Abstract
This paper compares the forecasting performance of three alternative factor models based on business survey data for the industrial production in Italy. The first model uses static principal component analysis, while the other two apply dynamic principal component analysis in frequency domain and subspace algorithms for state-space representation, respectively. Once the factors are extracted from the business survey data, then they are included into a single equation to predict the industrial production index. The forecast results show that the three factor models have a better performance than that of a simple autoregressive benchmark model regardless of the specification and estimation methods. Furthermore, the state-space model yields superior forecasts amongst the factor models.
Acknowledgements
The author thanks two anonymous referees for their valuable suggestions that have improved the first version of this work. The author also thanks Patrizia Margani, Carmine Pappalardo and Claudio Lupi for their helpful comments.
Notes
The models have been used in other studies not related to Italy (see, e.g.
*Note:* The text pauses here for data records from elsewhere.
theorem State.fcrCommand_keeps {md : Bool} {orig : State} {s : State} {req : Requester} {arg : Nat} {legal : State →
    Bool} {f : State → State} (hkeep : Keeps md orig s) (hstep : ∀ y, Keeps md orig y → Keeps md orig (f  y)) :
    Keeps md orig (State.fcrCommand s req arg legal f) := by
  unfold State.fcrCommand
  try dsimp only
  repeat' (first
    | with_reducible assumption | (intro _; intros) | with_reducible apply hstep
    | with_reducible refine State.guarded_keeps ?_ ?_ | with_reducible apply State.result_keeps
    | with_reducible apply Answer.state_keeps | with_reducible apply State.setF_keeps
    | with_reducible apply Keeps.ite | split)

theorem execFcrRelease_keeps {md : Bool} {orig : State} {req : Requester} {arg : Nat} {s : State} (hkeep : Keeps md
    orig s) :
    Keeps md orig (Answer.state (execFcrRelease req arg s) s) := by
  unfold execFcrRelease
  try unfold Answer.state
  try dsimp only
  repeat' (first
    | with_reducible assumption | (intro _; intros) | with_reducible refine State.fcrCommand_keeps ?_ ?_
    | with_reducible apply State.rest_keeps | rw [State.rest_eq])

theorem execUncontain_keeps {md : Bool} {orig : State} {req : Requester} {arg : Nat} {s : State} (hkeep : Keeps md
    orig s) :
    Keeps md orig (Answer.state (execUncontain req arg s) s) := by
  unfold execUncontain
  try unfold Answer.state
  try dsimp only
  repeat' (first
    | with_reducible assumption | (intro _; intros) | with_reducible refine State.fcrCommand_keeps ?_ ?_
    | with_reducible apply State.rest_keeps | rw [State.rest_eq])

theorem execFcrCmdReserved_keeps {md : Bool} {orig : State} {req : Requester} {arg : Nat} {s : State} (hkeep : Keeps
    md orig s) :
    Keeps md orig (Answer.state (execFcrCmdReserved req arg s) s) := by
  unfold execFcrCmdReserved
  try unfold Answer.state
  try dsimp only
  repeat' (first
    | with_reducible assumption | (intro _; intros) | with_reducible refine State.fcrCommand_keeps ?_ ?_
    | with_reducible apply id_keeps)

theorem State.injectBit_keeps {md : Bool} {orig : State} {s : State} {src : Nat} (hkeep : Keeps md orig s) :
    Keeps md orig (State.injectBit s src) := by
  unfold State.injectBit
  try dsimp only
  repeat' (first
    | with_reducible assumption | with_reducible apply State.react_keeps | with_reducible apply State.noteRaise_keeps
    | with_reducible apply State.cross_keeps | with_reducible apply State.hwSet_keeps
    | with_reducible apply Keeps.ite | with_reducible apply State.rest_keeps | rw [State.rest_eq] | split)
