theorem State.pllLost_keeps {md : Bool} {orig : State} {s : State} {i : Nat} (hkeep : Keeps md orig s) :
    Keeps md orig (State.pllLost s i) := by
  unfold State.pllLost
  try dsimp only
  repeat' (first
    | with_reducible assumption | with_reducible apply State.settleHeld_keeps
    | with_reducible apply State.condition_keeps | with_reducible apply State.giveUp_keeps
    | with_reducible apply State.setBit_keeps | with_reducible apply Keeps.ite
    | with_reducible apply State.rest_keeps | rw [State.rest_eq] | split)

theorem execPllUnlock_keeps {md : Bool} {orig : State} {i : Nat} {s : State} (hkeep : Keeps md orig s) :
    Keeps md orig (Answer.state (execPllUnlock i s) s) := by
  unfold execPllUnlock
  try unfold Answer.state
  try dsimp only
  repeat' (first | with_reducible assumption | with_reducible apply State.pllLost_keeps)

theorem State.rebuildPlan_keeps {md : Bool} {orig : State} {s : State} (hkeep : Keeps md orig s) :
    Keeps md orig (State.rebuildPlan s) := by
  unfold State.rebuildPlan
  try dsimp only
  repeat' (first
    | with_reducible assumption | with_reducible apply State.releaseAmend_keeps
    | with_reducible apply State.planResult_keeps | with_reducible apply State.setPlan_keeps
    | with_reducible apply Keeps.ite | with_reducible apply State.rest_keeps | rw [State.rest_eq] | split)

theorem State.mgtStart_keeps {md : Bool} {orig : State} {s : State} {reload : Bool} (hkeep : Keeps md orig s) :
    Keeps md orig (State.mgtStart s reload) := by
  unfold State.mgtStart
  try dsimp only
  repeat' (first | with_reducible assumption | with_reducible apply State.rest_keeps | rw [State.rest_eq])

theorem execPllRestart_keeps {orig : State} {i : Nat} {ns : Nat} {s : State} (hkeep : Keeps true orig s) :
    Keeps true orig (Answer.state (execPllRestart i ns s) s) := by
  unfold execPllRestart
  try unfold Answer.state
  try dsimp only
  repeat' (first
    | with_reducible assumption | (intro _; intros) | with_reducible apply State.mgtStart_keeps
    | with_reducible apply State.rebuildPlan_keeps | with_reducible apply State.afterStep_keeps
    | with_reducible apply State.applyCorr_keeps | with_reducible apply State.condition_keeps
    | with_reducible apply State.setBit_keeps | with_reducible refine forEach_keeps ?_ ?_
    | with_reducible apply Keeps.ite | with_reducible apply State.rest_keeps | rw [State.rest_eq] | split)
Citation27).
The data were collected before many of the scientific and institutional functions carried out by Italian Institute for Studies and Economic Analyses (ISAE) and were transferred to ISTAT.
The business survey data are not subject to revisions while this happens to the industrial production index. In this respect, Bulligan et al. Citation8 show that using indicators not subject to revisions suggest the virtual irrelevance of the real-time issue for the forecasting ability.
I would like to thank a referee for having drawn my attention on the issue regarding the use of different IC.